El canibalismo sexual en el reino animal y particularmente, entre los artrópodos, es un comportamiento estudiado por la etología como una variante del canibalismo caracterizada por tener lugar durante el proceso de apareamiento, generalmente en el transcurso o con posterioridad a la cópula. En la mayoría de los casos, es el organismo femenino el que mata y consume al macho de su misma especie, siendo raros los comportamientos inversos.[2] [3]

El canibalismo sexual ha sido estudiado por los biólogos desde Charles Darwin.[4]

Incidencia del canibalismo sexual en el reino animal[editar]

Aunque el canibalismo en general es un comportamiento que se encuentra extendido en el reino animal, solamente han sido documentados casos de canibalismo sexual en algunas especies de arácnidos, insectos y anfípodos, dándose también, aunque raramente evidenciado, entre algunas de gastrópodos y de copépodos.[2]

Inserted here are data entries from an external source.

-- ==== Sys2Proof/Machine/Group.lean ====
section
/-! DEFINITION. Groups, threads and control flow: chapter 07, the trap instructions and counters of chapter 16
(R396, R397), the special registers and V2S of chapter 05 (R120, R140), and the events of the group. -/

namespace Sys2Proof.Machine

/-! ## The end of threads and groups -/

/-- A group whose last live thread has ended passes to ENDED, with every result written; space and slots are
free by its state (R161, R177). -/
def Group.endIfEmpty (g : Group) : Group :=
  if g.liveLanes = [] then { g with gst := .ended, u := g.u.completeAll } else g

/-- A thread ends (R177): its known results are written, its monitor is dropped; a collective at which it has arrived
completes with its exchange. -/
def Thread.finish (t : Thread) : Thread :=
  { t.completeAll with live := false, monitor := none, wait := .none, going := none }

/-! ## Collectives (R185 to R187) -/

/-- The named set of an arrived thread: itself and the live members of its mask (R186). -/
def Group.named (g : Group) (t : Nat) : List Nat :=
  match (g.threads[t]?).bind (·.coll) with
  | none => []
  | some c => indices g.threads.length fun u =>
      u == t || (bitAt c.mask u && ((g.threads[u]?).map fun x => x.launched && x.live).getD false)

/-- The threads that have arrived at the collective at a PC and are not complete. -/
def Group.arrivedAt (g : Group) (pc : Word) : List Nat :=
  indices g.threads.length fun t => match g.threads[t]? with
    | some { coll := some c, .. } => c.pc == pc
    | _ => false

/-- The greatest subset closed under the named sets, by n rounds of removal (R186). -/
def Group.closedSet (g : Group) : Nat → List Nat → List Nat
  | 0, x => x
  | n + 1, x => g.closedSet n (x.filter fun t => (g.named t).all x.contains)

/-- The largest set of threads whose exchange forms at a PC (R186). -/
def Group.exchangeSet (g : Group) (pc : Word) : List Nat := g.closedSet g.threads.length (g.arrivedAt pc)

/-- The operation of REDUX and SCANX (R187). -/
def redop (op : Nat) (x y : Word) : Word :=
  match op with
  | 0 => x + y
  | 1 => if sv x ≤ sv y then x else y
  | 2 => if sv x ≤ sv y then y else x
  | 3 => if uv x ≤ uv y then x else y
  | 4 => if uv x ≤ uv y then y else x
  | 5 => x &&& y
  | 6 => x ||| y
  | _ => x ^^^ y

/-- A mask of lanes as one or two words from Vd (R187). -/
def maskRegs (g : Group) (d : BitVec 7) (m : List Nat) : List (Nat × Word) :=
  let x : Nat := m.foldl (fun n i => n + 2 ^ i) 0
  if g.width = 64 then [(d.toNat, BitVec.ofNat 32 x), (d.toNat + 1, BitVec.ofNat 32 (x / 2 ^ 32))] else [(d.toNat, BitVec.ofNat 32 x)]

/-- The result of a collective in thread t: the registers and predicates it writes (R187). SHFL reads its B as a signed number.
(DESIGN CHOICE, log entry 89) -/
def Group.collResult (g : Group) (t : Nat) (c : CollArr) : List (Nat × Word) × List (Nat × Bool) :=
  let mem := g.named t
  let val (u : Nat) : Word := (((g.threads[u]?).bind (·.coll)).map (·.val)).getD 0
  match c.ins with
  | .shfl _ _ d _ _ _ op _ _ =>
    let b := c.sel.toInt
    let j : Int := match op.toNat with
      | 0 => b
      | 1 => t - b
      | 2 => t + b
      | _ => ((BitVec.ofNat 32 t ^^^ c.sel).toInt)
    ([(d.toNat, if 0 ≤ j ∧ mem.contains j.toNat then val j.toNat else c.fill)], [])
  | .vote _ _ pd _ _ op _ _ =>
    let ps := mem.map fun u => val u == 1
    let r := match op.toNat with
      | 0 => ps.all id
      | 1 => ps.any id
      | _ => ps.all id || !(ps.any id)
    ([], [(pd.toNat, r)])
  | .ballot _ _ d _ _ _ _ => (maskRegs g d (mem.filter fun u => val u == 1), [])
  | .matchv _ _ d _ _ _ => (maskRegs g d (mem.filter fun u => val u == val t), [])
  | .redux _ _ d _ _ op _ _ => ([(d.toNat, mem.foldl (fun x u => redop op.toNat x (val u)) c.fill)], [])
  | .scanx _ _ d _ _ ex op _ _ =>
    ([(d.toNat, (mem.filter fun u => if ex = 1 then decide (u < t) else decide (u ≤ t)).foldl (fun x u => redop op.toNat x (val u)) c.fill)], [])
  | _ => ([], [])

/-- The registers and predicates that a collective will write, with values that do not count (R61). -/
def Group.collDests (g : Group) (ins : Instr) : List (Nat × Word) × List (Nat × Bool) :=
  match ins with
  | .shfl _ _ d _ _ _ _ _ _ => ([(d.toNat, 0)], [])
  | .vote _ _ pd _ _ _ _ _ => ([], [(pd.toNat, false)])
  | .ballot _ _ d _ _ _ _ => (maskRegs g d [], [])
  | .matchv _ _ d _ _ _ => (maskRegs g d [], [])
  | .redux _ _ d _ _ _ _ _ => ([(d.toNat, 0)], [])
  | .scanx _ _ d _ _ _ _ _ _ => ([(d.toNat, 0)], [])
  | _ => ([], [])

/-- The unknown result of a collective becomes known, but for what a later instruction has written (R61); it is written at
once when its window is used up or the thread has ended (R60, R177, R186). -/
def Thread.resolve (t : Thread) (r : List (Nat × Word) × List (Nat × Bool)) : Thread :=
  let t := { t with coll := none, pend := t.pend.map fun (p : Pend) => if p.known then p else
    { p with known := true, regs := r.1.filter fun x => p.regs.any (·.1 == x.1), preds := r.2.filter fun x => p.preds.any (·.1 == x.1) } }
  t.completeIf fun p => p.left == 0 || !t.live

/-- The exchange at a PC forms: every thread of the set completes with the operands of the arrivals (R186). -/
def Group.exchange (g : Group) (pc : Word) : Group :=
  let x := g.exchangeSet pc
  { g with threads := g.threads.mapIdx fun t th =>
      match x.contains t, th.coll with
      | true, some c => th.resolve (g.collResult t c)
      | _, _ => th }

/-- The member mask of a collective: all ones, or S[Sm] with Sm + 1 for width 64 (R185). -/
def Lane.mask (l : Lane) (all : BitVec 1) (sm : BitVec 8) : Nat :=
  (if all = 1 then 2 ^ 64 - 1 else if l.g.width = 64 then (l.g.u.getS2 sm.toNat).toNat else (l.g.u.getS sm.toNat).toNat) % 2 ^ l.g.width

/-- A collective: the lanes whose guard is true arrive and may go on through their window, the others go on; a
thread whose earlier collective is incomplete stays at the instruction. Then the exchange is tried (R186). -/
def State.collective (s : State) (g la : BitVec 4) (mk : Lane → CollArr) : State :=
  let s := s.onLanes fun _ ti grp t =>
    let l : Lane := { g := grp, ti := ti, t := t }
    if l.guard g then
      if t.coll.isSome then t
      else
        let c := mk l
        let ds := grp.collDests c.ins
        s.issue.advance { t with coll := some c, pend := t.pend ++ [{ left := la.toNat, known := false, regs := ds.1, preds := ds.2 }] }
    else s.issue.advance t
  match s.issue.who with
  | .group gid => s.modGroup gid fun g => g.exchange s.issue.ipc
  | .stream _ => s

/-- The arrival of a lane with the operands it supplies. -/
def State.arrival (s : State) (ins : Instr) (l : Lane) (val sel fill : Word) (all : BitVec 1) (sm : BitVec 8) : CollArr :=
  { pc := s.issue.ipc, ins := ins, val := val, sel := sel, fill := fill, mask := l.mask all sm }

/-- A source predicate as a word. -/
def Lane.predWord (l : Lane) (pneg : BitVec 1) (p : BitVec 3) : Word := if l.t.getP p.toNat ^^ (pneg == 1) then 1 else 0

/-- SHFL (R187). -/
def execShfl (g la : BitVec 4) (d a : BitVec 7) (b c : BitVec 8) (op : BitVec 2) (all : BitVec 1) (sm : BitVec 8) (s : State) : Out :=
  .next (s.collective g la fun l =>
    s.arrival (.shfl g la d a b c op all sm) l (l.t.getV a.toNat) (l.sel b .int) (l.sel c .int) all sm)

/-- VOTE (R187). -/
def execVote (g la : BitVec 4) (pd : BitVec 3) (pneg : BitVec 1) (p : BitVec 3) (op : BitVec 2) (all : BitVec 1) (sm : BitVec 8) (s : State) : Out :=
  .next (s.collective g la fun l => s.arrival (.vote g la pd pneg p op all sm) l (l.predWord pneg p) 0 0 all sm)

/-- BALLOT (R187). -/
def execBallot (g la : BitVec 4) (d : BitVec 7) (pneg : BitVec 1) (p : BitVec 3) (all : BitVec 1) (sm : BitVec 8) (s : State) : Out :=
  .next (s.collective g la fun l => s.arrival (.ballot g la d pneg p all sm) l (l.predWord pneg p) 0 0 all sm)

/-- MATCH (R187). -/
def execMatchv (g la : BitVec 4) (d a : BitVec 7) (all : BitVec 1) (sm : BitVec 8) (s : State) : Out :=
  .next (s.collective g la fun l => s.arrival (.matchv g la d a all sm) l (l.t.getV a.toNat) 0 0 all sm)

/-- REDUX (R187). -/
def execRedux (g la : BitVec 4) (d a : BitVec 7) (c : BitVec 8) (op : BitVec 3) (all : BitVec 1) (sm : BitVec 8) (s : State) : Out :=
  .next (s.collective g la fun l =>
    s.arrival (.redux g la d a c op all sm) l (l.t.getV a.toNat) 0 (l.sel c .int) all sm)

A pesar de su escasa frecuencia, este hábito es particularmente común en numerosas familias de arañas y escorpiones, donde su práctica dentro de una población determinada, puede llega a tener efectos significativos en su tamaño y la distribución relativa de sus miembros de distinto género.

Entre los insectos, el canibalismo sexual es un comportamiento especialmente raro, pero es prácticamente universal entre las distintas especies de mantodea.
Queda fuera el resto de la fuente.